A little mirth in Middle Earth

The Hobbit should have been at least six hours long

Inevitably, people are going to compare The Hobbit: An Unexpected Journey to its mind-bogglingly successful predecessor. I know I did. The Lord of the Rings trilogy is incredibly important to me; there is a part that reduces me to a blubbering mess every time I watch it. It’s called the entire thing. The level of attachment I have to the books, but mostly the movies, borders on embarrassing.

Fortunately (or unfortunately) for whoever is reading this, I have no fear of embarrassment when it comes to discussing movies. I saw Return of the King 14 times in the theatre. I went 14 times, once a weekend over a three-month period, because I felt that Peter Jackson captured the essence of the books so well I became convinced he created a portal to Middle Earth. Granted, some of that may have been induced by my love of “pipe-weed” or “Halflings leaf,” but I haven’t touched the stuff for years and my anticipation of The Hobbit has superseded my feelings about Lord of the Rings. For me, the LOTR was Jesus, but The Hobbit is God.

My mom spent hours reading The Hobbit to my brother and I as kids. I have distinct memories of the sound of her voice echoing from my brother’s room as she lulled him to sleep with Tolkien. We spent summer after summer listening to the BBC’s book on tape of The Hobbit while driving through the Rockies on yearly trips to Kelowna. We would inevitably come to the mountains near Revelstoke and stare longingly at their misty peaks, my imagination filled with visions of dwarves mining the mountains. Even through years of painful leg waxing, I would squeal when the esthetician got to my feet because my mom told me that my Hobbit magic was in my furry feet and I haven’t removed a hair from my toes or the tops of my feet since.

The Hobbit movie was near perfection for me. I did hear snippets of people complaining about its length, which could only come from those who aren’t true Tolkien fans, and who clearly didn’t get the importance of these movies. Martin Freeman is the perfect Bilbo, he plays a Hobbit on the cusp of settling into middle age, displaying a wonderful balance of agoraphobia and resistance to his rut. I could have sat through the movie if it were six hours long. It was a dazzling start to a story that was clearly made in the same spirit as the Lord of the Rings trilogy.
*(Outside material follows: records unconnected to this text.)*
-- ==== Sys2Proof/Tests/Slice0.lean ====
section
/-! SUPPORT. Tests against the spec's own vectors (95_test_vectors.md and the rules' examples), the smoke test of
WellFormed, and a witness of the hypotheses of every statement that has some. -/

namespace Sys2Proof.Tests

open Sys2Proof.Machine

/-- The block with parameters `o` and `cap` and IN = `x`, nothing run yet. -/
def blk (o : BitOrder) (cap : Nat) (x : Bytes) : State :=
  { State.resetWith { bitOrder := o, bufCap := cap } with IN := x, inWritten := true }

/-- `blk` with BIT_ORDER = LSB_FIRST and room for 64 bytes. -/
def lsb (x : Bytes) : State := blk .lsbFirst 64 x
/-- `blk` with BIT_ORDER = MSB_FIRST and room for 64 bytes. -/
def msb (x : Bytes) : State := blk .msbFirst 64 x

/-- The state `s` with the one host action `a` to do. -/
def acting (a : HostAction) (s : State) : State := { s with program := [a] }

/-- The next state of an outcome. -/
def nextOf : Host.Outcome State Fault Refusal → Option State
  | .next t => some t
  | _ => none

/-- The fault of an outcome. -/
def faultOf : Host.Outcome State Fault Refusal → Option Fault
  | .fault f => some f
  | _ => none

/-- The refusal of an outcome. -/
def refusalOf : Host.Outcome State Fault Refusal → Option Refusal
  | .refused r => some r
  | _ => none

/-- STATUS and OUT after a command. -/
def statusOut (i : Instr) (s : State) : Option (Status × Bytes) := (nextOf (exec i s)).map fun t => (t.STATUS, t.OUT)

/-! ### WellFormed: an ill-formed word for each check (R54, R55) -/

theorem test_reserved_bits_refused : wordWellFormed 0x10#8 = false ∧ checkWord 0x13#8 = some .reservedBits := by decide
theorem test_op_seven_refused : wordWellFormed 0x07#8 = false ∧ checkWord 0x0F#8 = some .noOperation := by decide
theorem test_codec_bit_on_framer_refused :
    wordWellFormed 0x08#8 = false ∧ checkWord 0x0A#8 = some .codecBitOnFramer := by decide
theorem test_legal_words_well_formed : legalWords.all wordWellFormed = true := by decide

/-! ### Decoding: words written out bit by bit from R54 and R56 (RES C OP) -/

theorem test_decode_framer : decodeTableWord 8 0b0000_0_000 = some .frmWrap ∧
    decodeTableWord 8 0b0000_0_001 = some .frmIsComplete ∧ decodeTableWord 8 0b0000_0_010 = some .frmUnwrap := by decide
theorem test_decode_hamming : decodeTableWord 8 0b0000_0_011 = some .hamEnc ∧
    decodeTableWord 8 0b0000_0_100 = some .hamDec ∧ decodeTableWord 8 0b0000_0_101 = some .hamProc ∧
    decodeTableWord 8 0b0000_0_110 = some .hamSend := by decide
theorem test_decode_crc : decodeTableWord 8 0b0000_1_011 = some .crcEnc ∧
    decodeTableWord 8 0b0000_1_100 = some .crcDec ∧ decodeTableWord 8 0b0000_1_101 = some .crcProc ∧
    decodeTableWord 8 0b0000_1_110 = some .crcSend := by decide
/-- 95_test_vectors.md 2.11. -/
theorem test_decode_illegal : [0x07, 0x08, 0x09, 0x0A, 0x0F, 0x10, 0x13, 0x80, 0xFF].map (decodeTableWord 8) =
    List.replicate 9 none := by decide
/-- R66: a mnemonic is its one byte, and another spelling is no command. -/
theorem test_assemble : assemble "CRC_SEND" = some 0x0E#8 ∧ assemble "crc_send" = none := by decide

/-! ### Commands: 95_test_vectors.md sections 2.4 to 2.10 -/

theorem test_frmWrap_tags : statusOut .frmWrap (lsb [0x7B, 0x7D, 0x5C]) =
    some (.ok, [0x7B, 0x5C, 0x7B, 0x5C, 0x7D, 0x5C, 0x5C, 0x7D]) := by decide
theorem test_frmWrap_empty : statusOut .frmWrap (lsb []) = some (.ok, [0x7B, 0x7D]) := by decide
theorem test_frmIsComplete_wrapped_escape :
    (nextOf (exec .frmIsComplete (lsb [0x7B, 0x5C, 0x5C, 0x7D]))).map (·.FC) = some false := by decide
theorem test_frmIsComplete_first_byte_not_examined :
    (nextOf (exec .frmIsComplete (lsb [0x7D, 0x7D]))).map (·.FC) = some true := by decide
theorem test_frmUnwrap_rest_ignored : statusOut .frmUnwrap (lsb [0x7B, 0x41, 0x7D, 0x42, 0x7D]) =
    some (.ok, [0x41]) := by decide
theorem test_frmUnwrap_dangling_escape : statusOut .frmUnwrap (lsb [0x7B, 0x5C]) = some (.missingStopTag, []) := by decide
theorem test_hamEnc_lsb : statusOut .hamEnc (lsb [0x7B, 0x7D, 0x5C]) = some (.ok, [0xD4, 0x57, 0x8F, 0x0B]) := by decide
theorem test_hamEnc_msb : statusOut .hamEnc (msb [0x41, 0x42]) = some (.ok, [0xC8, 0x15, 0x10]) := by decide
/-- Position 12 flipped. -/
theorem test_hamDec_flip : (nextOf (exec .hamDec (lsb [0x84, 0x0C]))).map (fun t => (t.STATUS, t.OUT, t.SYN)) =
    some (.parityMismatch, [0x41], 12) := by decide
/-- Positions 12 and 16 flipped: s = 28 is beyond the buffer (R89). -/
theorem test_hamDec_beyond : (nextOf (exec .hamDec (lsb [0x84, 0x8C]))).map (fun t => (t.STATUS, t.OUT, t.SYN)) =
    some (.parityMismatch, [0xC1], 28) := by decide
theorem test_hamProc_trailing_byte : statusOut .hamProc (lsb [0x7B, 0x5C, 0x5C, 0x09, 0x7D, 0x99]) =
    some (.ok, [0x9B]) := by decide
theorem test_hamProc_no_start : statusOut .hamProc (lsb [0x41, 0x7D]) = some (.missingStartTag, []) := by decide
theorem test_hamSend_stuffed : (nextOf (exec .hamSend (lsb [0x3E]))).map (·.TX) =
    some [[0x7B, 0x5C, 0x7B, 0x03, 0x7D]] := by decide
theorem test_hamSend_two_chunks : (nextOf (exec .hamSend (lsb [1, 2, 3, 4, 5, 6, 7, 8, 9]))).map (·.TX) =
    some [[0x7B, 0x0F, 0xA0, 0x60, 0x00, 0x41, 0x81, 0xC1, 0x81, 0x04, 0x7D], [0x7B, 0x4C, 0x00, 0x7D]] := by decide +kernel
theorem test_crcEnc_lsb : (nextOf (exec .crcEnc (lsb [0x41]))).map (fun t => (t.OUT, t.REM)) =
    some ([0x41, 0xEB, 0x0B], 0x6BE8) := by decide
/-- The first checksum byte is 0 and is kept. -/
theorem test_crcEnc_msb : (nextOf (exec .crcEnc (msb [0x5C]))).map (fun t => (t.OUT, t.REM)) =
    some ([0x5C, 0x00, 0x20], 0x0010) := by decide
theorem test_crcDec_flip : (nextOf (exec .crcDec (lsb [0x41, 0xEB, 0x0A]))).map (fun t => (t.STATUS, t.OUT, t.REM)) =
    some (.checksumMismatch, [], 0x2690) := by decide
theorem test_crcDec_one_byte_checksum : statusOut .crcDec (msb [0x41, 0x42, 0x47]) = some (.ok, [0x41, 0x42]) := by decide
theorem test_crcProc_tags : statusOut .crcProc (lsb [0x7B, 0x5C, 0x7B, 0x5C, 0x7D, 0x5C, 0x5C, 0x86, 0x18, 0x7D]) =
    some (.ok, [0x7B, 0x7D, 0x5C]) := by decide
theorem test_crcProc_empty_middle : statusOut .crcProc (lsb [0x7B, 0x7D]) = some (.checksumMismatch, []) := by decide
theorem test_crcSend_empty : (nextOf (exec .crcSend (lsb []))).map (·.TX) = some [[0x7B, 0x00, 0x7D]] := by decide
theorem test_crcSend_one_byte_checksum : (nextOf (exec .crcSend (lsb [0x06, 0x03]))).map (·.TX) =
    some [[0x7B, 0x06, 0x03, 0x5C, 0x5C, 0x7D]] := by decide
In fact it’s arguably better, given the advances in moviemaking technology that made the visuals even more stunning. Take, for example, a five-minute-long Hobbit food porn scene that made me want to stab a hunk of cooked ham with a pitchfork and eat off of it. The painstaking attention to detail is a treat for lovers of the trilogy and seeing the Weta creatures was almost surreal. What’s more terrifying than a bloodthirsty Orc, you ask? A bloodthirsty Orc in 3D. Or a grotesque goblin king with a 10-inch goiter hanging from his chin.

Of course there were moments of hokey, over-the-top sentimentality, but that’s what I paid for and that’s what I got from the books. When Thorin Oakenshield (who is arguably the hottest dwarf I have ever seen, played by Richard Armitage) sets Bilbo up in the final scene for a dwarven bear hug, I almost cringed, but then remembered it’s that unconcealed sense of goodness that made me fall in love with the story in the first place.

I wouldn’t hesitate in recommending this film to true Tolkien and Jackson fans. If the breathtakingly beautiful scene in Rivendell with Saruman, Gandalf, Elrond and Galadriel doesn’t make you tremble, you have missed the fact that Jackson has essentially allowed you to be in Middle Earth. If you loved Lord of the Rings, you will love The Hobbit. It is a gift to its fans from Peter Jackson and I left feeling elated to be living in such a beautiful time in moviemaking history.

 


Comments: 1

furioso wrote:

The author does a good job of showing the magic that Tolkien can cast over readers with his vivid creation of Middle Earth. Except there are two Lord of the Rings. The masterpiece by J.R.R. Tolkien and then there is Peter Jackson's Lord of the Rings with additional dialogue by Johnnie Tolkien which varies from amazing to frustrating. The Hobbit in much the same as it is too long and Peter Jackson fails in the movie axiom of keeping it tight with editing and pacing. There is so much exposition and self indulgent lingering on scenes in the first half it almost becomes Peter Jackson's Phantom Menace. Then in the second half it narrows down to the main adventure and becomes Bilbo Baggins in the Temple of Doom which is not exactly canon but saves the movie giving it momentum and energy and a satisfying conclusion.

The cringe worthy dwarven bear hug is an interesting moment that shows Tolkien's universe where evil is stronger and more numerous than good but the power of good is shown in the strength of friendship and courage to go on together even into the abyss. Baggins changes from a cosseted suspicious provincial to a friend and comrade in arms with honour and courage values that Oakenshield admires. In that Peter Jackson got Tolkien right.